The **upsamling block** in the **bilinear model** seems to be **expensive** than the corresponding block in deconv model.This seems to be due to the the convolution layer using a **stride of 1** with a larger image size with **more channels**; whereas in the case of transpose convoltuion we use a **stride of 2**, with **lesser channels**.

![Screenshot](pictures/upsample_blocks.png)

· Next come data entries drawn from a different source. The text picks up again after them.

-- ==== Sys2Proof/Machine/PlotView.lean ====
section
/-! DEFINITION. Sys2Proof/Machine/PlotView.lean: the fields of the plot's sections, read from the section bodies in the layouts of Table 2.4, and the dark plot of Table 2.7. -/
namespace Sys2Proof.Machine

/-- One byte of a section body as a number. -/
def pb (l : List Byte) (i : Nat) : Nat := (l.getD i 0).toNat

namespace Plot

/-- GLOBAL.ORG_ID. -/
def orgId (p : Plot) : Nat := leAt p.global 0 3
/-- GLOBAL.CLUSTERS: cluster `c` is present. -/
def cluster (p : Plot) (c : Nat) : Bool := (pb p.global 5).testBit c
/-- GLOBAL.COMPLEXES: complex `x` is present. -/
def complex (p : Plot) (x : Nat) : Bool := (pb p.global 6).testBit x
/-- GLOBAL.GNSS_CHAINS: chain `x` is present. -/
def chain (p : Plot) (x : Nat) : Bool := (pb p.global 7).testBit x
/-- POWER.PD_MODE of domain `d`. -/
def pdMode (p : Plot) (d : Nat) : Nat := pb p.power d
/-- The use of bank `b`: BANKS_FIXED, or BANKS_ASSIGN for a bank coded 6. -/
def bankUse (p : Plot) (b : Nat) : Nat := if pb p.banksFixed b = 6 then pb p.banksAssign b else pb p.banksFixed b
/-- PORTS.MODE of lane `n`. -/
def portMode (p : Plot) (n : Nat) : Nat := pb p.ports (8 * n)
/-- PORTS.FLAGS bit 0: the port is declared dormant. -/
def portDormant (p : Plot) (n : Nat) : Bool := (pb p.ports (8 * n + 1)).testBit 0
/-- PORTS.FLAGS bit 1: High Accuracy syntonization. -/
def portHA (p : Plot) (n : Nat) : Bool := (pb p.ports (8 * n + 1)).testBit 1
/-- PORTS.PAIR: the lane of the other path. -/
def portPair (p : Plot) (n : Nat) : Nat := pb p.ports (8 * n + 2)
/-- PORTS.STAMP_TB. -/
def stampTb (p : Plot) (n : Nat) : Nat := pb p.ports (8 * n + 3)
/-- PORTS.WAKE_PATTERN. -/
def wakePattern (p : Plot) (n : Nat) : Nat := leAt p.ports (8 * n + 4) 2
/-- The port that starts on lane `n` exists: its mode is 1 to 7. -/
def portPresent (p : Plot) (n : Nat) : Bool := 1 ≤ p.portMode n && p.portMode n ≤ 7
/-- The 16 bytes of a TIMEBASES entry. -/
def tbEntry (p : Plot) (n : Nat) : List Byte := slice p.timebases (16 * n) 16
/-- Time base `n` is present; TB0 always is. -/
def tbPresent (p : Plot) (n : Nat) : Bool := n = 0 || pb p.timebases (16 * n) = 1
/-- TIMESCALE: 0 TAI, 1 UTC, 2 free. -/
def tbScale (p : Plot) (n : Nat) : Nat := pb p.timebases (16 * n + 1)
/-- OWNER of the entry: true is the host. -/
def tbOwner (p : Plot) (n : Nat) : Bool := pb p.timebases (16 * n + 2) = 1
/-- The DPLL that steers the time base. -/
def tbDpll (p : Plot) (n : Nat) : Option Nat :=
  if n * 16 + 3 < p.timebases.length && pb p.timebases (16 * n + 3) < 16 then some (pb p.timebases (16 * n + 3)) else none
/-- RATE_MODE 0 on a time base other than TB0: it copies TB0's rate (R64). -/
def tbSameRate (p : Plot) (n : Nat) : Bool := n ≠ 0 && pb p.timebases (16 * n + 4) = 0
/-- TENANT_MASK. -/
def tbTenants (p : Plot) (n : Nat) : Nat := leAt p.timebases (16 * n + 6) 2
/-- EPOCH_OFFSET_S, signed. -/
def tbEpoch (p : Plot) (n : Nat) : Int := signed 64 (leAt p.timebases (16 * n + 8) 8)
/-- The time base that DPLL `d` steers. -/
def dpllTb (p : Plot) (d : Nat) : Option Nat :=
  (List.range 64).find? (fun n => p.tbPresent n && p.tbDpll n = some d)
/-- The 8 bytes of a REFMAP entry. -/
def refEntry (p : Plot) (n : Nat) : List Byte := slice p.refmap (8 * n) 8
/-- REFMAP.SOURCE of slot `n`. -/
def refSource (p : Plot) (n : Nat) : Nat := pb p.refmap (8 * n)
/-- REFMAP.PORT. -/
def refPort (p : Plot) (n : Nat) : Nat := pb p.refmap (8 * n + 1)
/-- REFMAP.PRIORITY. -/
def refPrio (p : Plot) (n : Nat) : Nat := pb p.refmap (8 * n + 2)
/-- REFMAP.FIXED_QUALITY. -/
def refQuality (p : Plot) (n : Nat) : Nat := pb p.refmap (8 * n + 3)
/-- REFMAP.RATE_LIST. -/
def refRateList (p : Plot) (n : Nat) : Nat := pb p.refmap (8 * n + 4)
/-- SERVICES.COUNT. -/
def svcCount (p : Plot) : Nat := leAt p.services 0 2
/-- SERVICES entry `i`: TB, service, port mask, domain, options. The entries follow the 2-byte count directly (assumption 9). -/
def svcTb (p : Plot) (i : Nat) : Nat := pb p.services (2 + 8 * i)
def svcKind (p : Plot) (i : Nat) : Nat := pb p.services (2 + 8 * i + 1)
def svcPorts (p : Plot) (i : Nat) : Nat := leAt p.services (2 + 8 * i + 2) 2
def svcDomain (p : Plot) (i : Nat) : Nat := pb p.services (2 + 8 * i + 4)
def svcOptions (p : Plot) (i : Nat) : Nat := pb p.services (2 + 8 * i + 5)
/-- PARTITION.ENGINE of engine `e`. -/
def engine (p : Plot) (e : Nat) : Nat := pb p.part e
def minAwake (p : Plot) : Nat := pb p.part 0x40
def sysMin (p : Plot) : Nat := leAt p.part 0x42 2
def sysMax (p : Plot) : Nat := leAt p.part 0x44 2
/-- QOS weights and outstanding limits. -/
def qosWeight (p : Plot) (i : Nat) : Nat := pb p.qos i
def qosMaxOut (p : Plot) (i : Nat) : Nat := pb p.qos (8 + i)
/-- OUTPUTS.APLL_FREQ[k], k from 1 to 4, µHz. -/
def apllFreq (p : Plot) (k : Nat) : Nat := leAt p.outputs (8 * (k - 1)) 8
/-- OUTPUTS.OUT[k]. -/
def outApll (p : Plot) (k : Nat) : Nat := pb p.outputs (0x20 + 16 * k)
def outMode (p : Plot) (k : Nat) : Nat := pb p.outputs (0x20 + 16 * k + 1)
def outCurtain (p : Plot) (k : Nat) : Nat := pb p.outputs (0x20 + 16 * k + 2)
def outTb (p : Plot) (k : Nat) : Nat := pb p.outputs (0x20 + 16 * k + 3)
def outFreq (p : Plot) (k : Nat) : Nat := leAt p.outputs (0x20 + 16 * k + 4) 8
def outDll (p : Plot) (k : Nat) : Int := signed 32 (leAt p.outputs (0x20 + 16 * k + 12) 4)
/-- OUTPUTS.CUE[c]: time base, owner (0xFF the PF, 0 to 15 a VF), electrical code. -/
def cueTb (p : Plot) (c : Nat) : Nat := pb p.outputs (0xE0 + 4 * c)
def cueOwner (p : Plot) (c : Nat) : Nat := if p.outputs.length ≤ 0xE0 + 4 * c + 1 then 0xFF else pb p.outputs (0xE0 + 4 * c + 1)
def cueElec (p : Plot) (c : Nat) : Nat := pb p.outputs (0xE0 + 4 * c + 2)
/-- FAULT.PROFILE 1: FENCE. -/
def fenceProfile (p : Plot) : Bool := pb p.faultSec 0 = 1
def reactCount (p : Plot) : Nat := leAt p.faultSec 4 2
/-- Byte `k` of reaction entry `i` (Table 15.2). -/
def reactByte (p : Plot) (i k : Nat) : Nat := pb p.faultSec (8 + 8 * i + k)
/-- The 2-bit ACCESS code of master `m` on block `b`. -/
def accessCode (p : Plot) (m b : Nat) : Nat := (leAt p.access (8 * m) 8 >>> (2 * b)) % 4
def limitCount (p : Plot) : Nat := leAt p.limits 0 4
/-- Word `k` of LIMITS entry `i`: register offset, mask, minimum, maximum. -/
def limitWord (p : Plot) (i k : Nat) : Nat := leAt p.limits (4 + 16 * i + 4 * k) 4
/-- BTB entry: enabled, slave role, time base, slot mask. -/
def btbOn (p : Plot) (b : Nat) : Bool := pb p.btb (8 * b) = 1
def btbSlave (p : Plot) (b : Nat) : Bool := pb p.btb (8 * b + 1) = 1
def btbTb (p : Plot) (b : Nat) : Nat := pb p.btb (8 * b + 2)
def btbMask (p : Plot) (b : Nat) : Nat := leAt p.btb (8 * b + 4) 4

end Plot

/-- Number of trailing zero bits of a mask, at most `k`. -/
def trailing : Nat → Nat → Nat
  | 0, _ => 0
  | k + 1, m => if m % 2 = 1 then 0 else 1 + trailing k (m / 2)

/-- A value written to the register at `off` stays inside every LIMITS window on it (R56). -/
def Plot.inLimits (p : Plot) (off v : Nat) : Bool :=
  (List.range p.limitCount).all (fun i =>
    if p.limitWord i 0 = off then
      let m := p.limitWord i 1
      let f := (v &&& m) >>> trailing 32 m
      decide (p.limitWord i 2 ≤ f) && decide (f ≤ p.limitWord i 3)
    else true)

/-- The ACCESS row of the PF and the management SPI in the dark plot: read and write on GLB, PLT, FLT, MEM and PWR (R46). -/
def darkRow : Nat := 3 + 3 * 4 + 3 * 4 ^ 14 + 3 * 4 ^ 15 + 3 * 4 ^ 16

/-- The dark plot of Table 2.7 as section bodies: PD0, PD1, PD9 and PD10 on, TB0 only, TAI and host-owned, nothing else. -/
def darkPlot : Plot where
  global := [0, 0, 0, 0, 1, 0, 0, 0]
  power := [1, 1, 0, 0, 0, 0, 0, 0, 0, 1, 1, 0]
  timebases := [1, 0, 1, 0xFF] ++ List.replicate 12 0
  access := leBytes 8 darkRow ++ List.replicate (8 * 22) 0 ++ leBytes 8 darkRow

end Sys2Proof.Machine
end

* Unfortunately, the benchmark tool doesn't allow **gpu operator profiling**. 
* For the current models, it  was observed that **single threaded CPU** execution was faster than multithreaded execution.
* Also, if you properly **fuse** layers like  Add, Mul etc. and **eliminate** layers like Pad you may gain couple of milliseconds on GPU (may be more on CPU).
* We were unable to properly run the current models in NNAPI or FP16 mode due to some operator and compatibility issues. 

**Note**: All timings measured using [tflite benchmark tool](https://github.com/tensorflow/tensorflow/tree/master/tensorflow/lite/tools/benchmark) on OnePlus3.

### The Paradoxical GPU

Lets create some simple keras models to demonstrate and compare gpu performance with cpu ...

1. Model-1

It has a convolution layer with a 3x3 identity kernel.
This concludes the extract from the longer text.